CTI-Document-Analyzer is a tool for automatically extracting ATT&CK Techniques from CTIs

Usage

Installing requirements

To use CTI-Document-Analyzer you must install Python requirements run:

python3 -m pip install -r requirements.txt 

The models required for operation are provided in figshare repo, please download it into the models/data folder.

Ways of use

The framework is provided with the use_pipeline.py.
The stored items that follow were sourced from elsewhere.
-- ==== Sys2Proof/Machine/Cage.lean ====
section
/-! DEFINITION. The Cage: rings, doorbells, starts of descriptors, the simple commands, polls (12, 11 R266, R269). -/
namespace Sys2Proof.Machine

/-! ### Starting a descriptor (12 R284 to R290) -/

/-- What Table 12-2 and Table 12-3 say of a command: opcode, `SLOT` use, `ADMIN`, blocking, listed operand fields as
(first bit, width), whether it needs a loaded Survey, ring entries it takes. -/
structure CmdSpec where
  opcode : Nat
  usesSlot : Bool
  admin : Bool
  operands : List (Nat × Nat)
  needsSurvey : Bool
  entries : Nat
  deriving DecidableEq, Repr

/-- Bits of byte `b` that a list of fields covers. -/
def allowedByte (fields : List (Nat × Nat)) (b : Nat) : Nat :=
  (List.range 8).foldl (fun m i => if fields.any fun f => f.1 ≤ 8 * b + i && 8 * b + i < f.1 + f.2 then m + 2 ^ i else m) 0

/-- Every byte and bit the tables do not list is 0 (R288, R290). -/
def reservedZero (spec : CmdSpec) (bs : List Byte) : Bool :=
  byteAt bs 1 < 4 && byteAt bs 2 < 8 && zeroAt bs 3 5 &&
  (List.range (64 * spec.entries - 16)).all fun i =>
    byteAt bs (16 + i) &&& (255 - allowedByte spec.operands (16 + i)) == 0

/-- Descriptors started on ring k and not completed. -/
def State.onRing (s : State) (k : Nat) : List Started := s.cage.started.filter fun d => d.ring.val == k

/-- A started blocking command (Table 12-2). -/
def Started.blocks (d : Started) : Bool :=
  match d.kind with
  | .kill => true | .fence _ _ _ => true | .barrier _ _ => true | _ => false

/-- Records of the ring that the host has not consumed, by the head value last read, and descriptors on the way (R285). -/
def State.outstanding (s : State) (k : Nat) : Nat :=
  (s.onRing k).length + (s.ring k).unposted + ((s.ring k).cqTail + s.ringSize k - (s.ring k).cqHead % s.ringSize k) % s.ringSize k

/-- A record waits on the way or a descriptor is started: `ACTIVE` (R307). -/
def State.ringActive (s : State) (k : Nat) : Bool := !(s.onRing k).isEmpty || 0 < (s.ring k).unposted

/-- A blocking command of the ring waits for room in the record store. -/
def State.blockWaits (s : State) (k : Nat) : Bool :=
  s.cage.waiting.any fun c => c.ring.val == k && [0x02, 0x07, 0x08, 0x09].contains (byteAt c.header 0)

/-- Entries of the ring that the host has announced and the Cage has not fetched. -/
def State.unfetched (s : State) (k : Nat) : Nat :=
  ((s.ring k).tail + s.ringSize k - (s.ring k).head % s.ringSize k) % s.ringSize k

/-- The Cage may fetch at all: the device is up, in A0, attached with CXL, allowed to master the link and to hold its
doorbell lines (11 R261, R266, R269, R272, R277). -/
def State.cageRuns (s : State) : Bool :=
  s.live && s.cxl.up && s.busOn && s.cxl.cacheEn && s.pwr.idle == 0 && !s.cxl.cageStopped

/-- A FENCE in progress holds this ring, or this slot for a command that uses `SLOT` (R295). -/
def State.fenceHolds (s : State) (k : Nat) (usesSlot : Bool) (n : Nat) : Bool :=
  s.cage.started.any fun d => match d.kind with
    | .fence rings slots _ => bitAt rings k || (usesSlot && bitAt slots n)
    | _ => false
It can be used by specifying in the -path option the folder where all the documents are to be analyzed (which must be provided in .html or .pdf format)
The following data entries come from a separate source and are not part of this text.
def State.negotiated (s : State) : Bool := s.sec.conn == .negotiated

/-- GET_CERTIFICATE (R393): a portion of the chain of slot 0. Slots 1 to 7 are not supported (Table 16-2). -/
def onGetCertificate (m : Bool) (slot offset len : Nat) (s : State) : State :=
  if !s.spdmUp m then s
  else if !s.negotiated ∨ slot ≠ 0 then s.spdm m spdmError []
  else s.spdm m 0x02 ((Config.certChain.drop offset).take len)

/-- The answer to `GET_CERTIFICATE`. -/
def execGetCertificate (slot offset len : Nat) (s : State) (m : Bool := false) : Answer := .next (onGetCertificate m slot offset len s)

/-- The value of a measurement index, taken when the response is built (R394). -/
def State.measurement (s : State) (i : Nat) : List Byte :=
  if i = 1 then leBytes 4 Config.romVersion.toNat
  else if i = 2 then s.sec.meas2
  else if i = 3 then leBytes 1 s.sec.bootSvn ++ leBytes 1 s.sec.rollback
  else if i = 4 then s.sec.meas4
  else if i = 5 then leBytes 1 (b2n (s.sec.dbg == .unlocked)) ++ leBytes 4 s.sec.scope
  else if 16 ≤ i ∧ i < 24 then
    (match (s.slot (i - 16)).survey with | some v => slice v.digest 0 32 | none => zeroBytes 32)
  else if 32 ≤ i ∧ i < 48 then (match s.sealedAt (i - 32) with | some x => slice x.bsetId 0 32 | none => zeroBytes 32)
  else []

/-- The measurement indices of Table 16-3, in increasing order. -/
def measIndices : List Nat := [1, 2, 3, 4, 5] ++ (List.range 8).map (16 + ·) ++ (List.range 16).map (32 + ·)

/-- The TCB measurement summary hash and the all-measurements summary (R394). -/
def State.measSummary (s : State) (idx : List Nat) : List Byte := sm3 ((idx.map s.measurement).flatten)

/-- CHALLENGE (R393): signed with the identity key; the nonce comes from the generator (R388). -/
def onChallenge (m : Bool) (slot : Nat) (nonce : List Byte) (s : State) : State :=
  if !s.spdmUp m then s
  else if !s.negotiated ∨ slot ≠ 0 then s.spdm m spdmError []
  else
    let body := sm3 Config.certChain ++ s.drbg 32 ++ s.measSummary [1, 2, 3, 4, 5]
    (s.spdm m 0x03 (body ++ Config.sm2Sign (sm3 (nonce ++ body)) s.fresh)).draw

/-- The answer to `CHALLENGE`. -/
def execChallenge (slot : Nat) (nonce : List Byte) (s : State) (m : Bool := false) : Answer := .next (onChallenge m slot nonce s)

/-- GET_MEASUREMENTS (R394). -/
def onGetMeasurements (m : Bool) (q : MeasReq) (sign : Bool) (nonce : List Byte) (s : State) : State :=
  if !s.spdmUp m then s
  else if !s.negotiated then s.spdm m spdmError []
  else
    let blocks : List Byte := match q with
      | .count => leBytes 1 measIndices.length
      | .one i => leBytes 1 i ++ s.measurement i
      | .all => (measIndices.map fun i => leBytes 1 i ++ s.measurement i).flatten
    if sign then
      let body := blocks ++ s.drbg 32
      (s.spdm m 0x60 (body ++ Config.sm2Sign (sm3 (nonce ++ body)) s.fresh)).draw
    else s.spdm m 0x60 blocks

/-- The answer to `GET_MEASUREMENTS`. -/
def execGetMeasurements (q : MeasReq) (sign : Bool) (nonce : List Byte) (s : State) (m : Bool := false) : Answer :=
  .next (onGetMeasurements m q sign nonce s)

/-- KEY_EXCHANGE (R392): at most 4 secured sessions, over all transports. -/
def onKeyExchange (m : Bool) (s : State) : State :=
  if !s.spdmUp m then s
  else if !s.negotiated then s.spdm m spdmError []
  else if 4 ≤ s.sec.sessions.length then s.spdm m spdmError [0x0A]
  else
    let n := s.sec.sessionSerial
    (({ s with sec := { s.sec with sessions := s.sec.sessions ++ [{ id := n, keyGen := 0 }], sessionSerial := n + 1 } } : State).spdm m 0x64 (s.drbg 64)).draw

/-- The answer to `KEY_EXCHANGE`. -/
def execKeyExchange (s : State) (m : Bool := false) : Answer := .next (onKeyExchange m s)

/-- KEY_UPDATE (R392). -/
def onKeyUpdate (m : Bool) (id : Nat) (s : State) : State :=
  if s.spdmUp m && s.sec.sessions.any fun x => x.id == id then
    ({ s with sec := { s.sec with sessions := s.sec.sessions.map fun x =>
        if x.id = id then { x with keyGen := x.keyGen + 1 } else x } } : State).spdm m 0x69 []
  else s

/-- The answer to `KEY_UPDATE`. -/
def execKeyUpdate (id : Nat) (s : State) (m : Bool := false) : Answer := .next (onKeyUpdate m id s)

def State.closeSession (s : State) (id : Nat) : State :=
  { s with sec := { s.sec with sessions := s.sec.sessions.filter fun x => x.id != id } }

/-- END_SESSION (R392). -/
def onEndSession (m : Bool) (id : Nat) (s : State) : State :=
  if s.spdmUp m && s.sec.sessions.any fun x => x.id == id then (s.closeSession id).spdm m 0x6C [] else s

/-- The answer to `END_SESSION`. -/
def execEndSession (id : Nat) (s : State) (m : Bool := false) : Answer := .next (onEndSession m id s)

/-- HEARTBEAT_TIMEOUT (R392). -/
def onHeartbeatTimeout (id : Nat) (s : State) : State := s.closeSession id

/-- The answer to `HEARTBEAT_TIMEOUT`. -/
def execHeartbeatTimeout (id : Nat) (s : State) : Answer := .next (onHeartbeatTimeout id s)

/-- CDAT_READ on DOE instance 1 (11 R263). -/
def onCdatRead (s : State) : State :=
  if s.live ∧ s.cxl.up then s.emit (.doe (Config.cdatBytes s.winBase s.winSize)) else s

/-- The answer to `CDAT_READ`. -/
def execCdatRead (s : State) : Answer := .next (onCdatRead s)

/-! ### Debug unlock (R407 to R411, R413) -/

/-- Byte `b` of `DBG_TOKEN` (R413). -/
def State.token (s : State) : List Byte := ((List.range 64).map fun i => leBytes 4 (s.reg (0x8100 + 4 * i))).flatten

/-- Writing 1 to `DBG_CTL.CHAL_NEW` (R408). -/
def State.chalNew (s : State) : State := ({ s with sec := { s.sec with chal := some (s.drbg 32) } } : State).draw

/-- The `RESULT` of a SUBMIT (Table 16-10): the first failing check in the order 2 to 7, or 1. -/
def State.tokenResult (s : State) : Nat :=
  let t := s.token
  let sc := leAt t 4 4
  if leAt t 0 4 ≠ 0x4B4F5444 ∨ 4 ≤ sc ∨ !zeroAt t 176 80 then 2
  else if leAt t 8 8 ≠ Config.unitId.toNat then 3
  else if s.sec.chal ≠ some (slice t 16 32) then 4
  else if sm3 (slice t 48 64) ≠ Config.dbgKeyDigest then 5
  else if !Config.sm2Verify (slice t 48 64) (sm3 (slice t 0 112)) (slice t 112 64) then 6
  else if s.tdiFrozen then 7 else 1

/-- Stop a bundle engine job with PREEMPTED; the region of a load is released (R401, R410). -/
def State.stopBundles (s : State) : State :=
  s.cage.started.foldl (fun s d => match d.kind with
    | .bundleLoad j => (if j.header.isEmpty then s else s.releaseSealed j.region).complete d stPreempted 0 []
    | .sealExport _ => s.complete d stPreempted 0 []
    | _ => s) s

/-- Writing 1 to `DBG_CTL.SUBMIT` (R409 to R411). -/
def State.dbgSubmit (s : State) : State :=
  if s.sec.dbg = .unlocked then { s with sec := { s.sec with dbgResult := 1, chal := none } }
  else
    let r := s.tokenResult
    let s1 : State := { s with sec := { s.sec with dbgResult := r, chal := none } }
    if r = 1 then
      let s2 : State := { s1 with sec := { s1.sec with dbg := .scrubbing, scopeWait := leAt s.token 4 4 % 4 } }
      ((s2.killAll).stopBundles).releaseSealedWhere fun _ => true
    else s1.ev 0x0070 .warning 0 r 0 0 0

/-- Writes to `DBG_CTL`: ignored with CFG_BUSY_WRITE while VERIFYING or SCRUBBING (R413, 00 R7). -/
def State.dbgCtlWrite (s : State) (w : Nat) : State :=
  if s.sec.dbg = .verifying ∨ s.sec.dbg = .scrubbing then s.busyWrite 0x8040
  else
    let s1 := if bitAt w 0 then s.chalNew else s
    if bitAt w 1 then s1.dbgSubmit else s1

/-- DEBUG_UNLOCK_SCRUB_DONE (R410): every slot killed and scrubbed, every sealed region released; sessions end, index 5 is
set, and the token's scope opens. -/
def onDebugUnlockScrubDone (s : State) : State :=
  if s.sec.dbg = .scrubbing ∧ (List.range 8).all (fun n => !(s.slot n).killing) then
    let s1 := (s.sec.sealed.map (·.1)).foldl State.freeSealed s
    ({ s1 with sec := { s1.sec with sessions := [], dbg := .unlocked, scope := s.sec.scopeWait } } : State).ev
      0x0071 .info 0 s.sec.scopeWait 0 0 0
  else s

/-- The answer to `DEBUG_UNLOCK_SCRUB_DONE`. -/
def execDebugUnlockScrubDone (s : State) : Answer := .next (onDebugUnlockScrubDone s)

/-! ### Host memory by commands (11 R273, R274) -/

/-- What reading `n` bytes of host memory meets first: a page not present, or a completion error. -/
inductive HostRead where
  | ok (bs : List Byte)
  | absent (page : Nat)
  | error
  deriving DecidableEq, Repr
python3 use_pipeline.py -path [FOLDER] 

In this case the results will be available into the output/ folder.

Moreover, 3 possible text chunking modes could be selected by specifying it with the option -scraper :

  • Adjacent clustering (default)
  • Sentence splitting
  • Paragraph splitting

More information could be retrieved by running

python3 use_pipeline.py -h 
usage: CTI Document Analyzer [-h] -path PATH [-so | -po]
                             [-scraper {semantic,naive,paragraph}]
                             [-summarize] [-tfv]

It retieves ATT&CK Techniques from the document given in input using multiple
DL-Models

options:
  -h, --help            
  -path PATH            Path of CTRs (if used in scrape only mode/default
                        mode), or path of CTI scraped (previous output
                        provided from so-mode) if used in predict only mode
  -so, --scrape-only    uses the script only as a scraper and chunker for
                        CTRs.
  -po, --predict-only   uses the script only for prediction, the output of
                        scrape-only must be provided
  -scraper {semantic,naive,paragraph}
                        What chunker should be used
  -summarize            Chose if should be provided the summarization of
                        scraped paragraph
  -tfv, --tf-verbose    Enable Tensorflow/Torch/CUDA Warming and info

The input should be provided into a folder in .pdf or .html format

Folder Organization

The framework is organized in many folders:

├── data
      ├── caldera
      ├── resources
          ├── apt29
          ├── carbanak
          ├── fin6
          ├── fin7
          ├── menuPass
          ├── oilrig
          ├── sandworm
          └── wizardspider
      ├── datasets
      	├── dataset_classifier.csv
        └── dataset_detector.csv
      └── sorter
├── finetune
├── models
├── output
├── sorter
├── utilities
├── requirements.txt
├── use_pipeline.py
├── LICENSE
└── README.md

  • The data/ folder contains many information unnecessary for the framework execution

    • In data/resources/ are listed all the resources used in our analysis
    • In data/datasets/ are present the dataset in .csv format
  • The finetune/ folder contains the script which could be used to recreate the models provided.

  • The models/ folder contains the wrapping class of the used model. Those models (downloadable in figshare must be provided in the models/data/ folder

  • The other folders are framework utilities.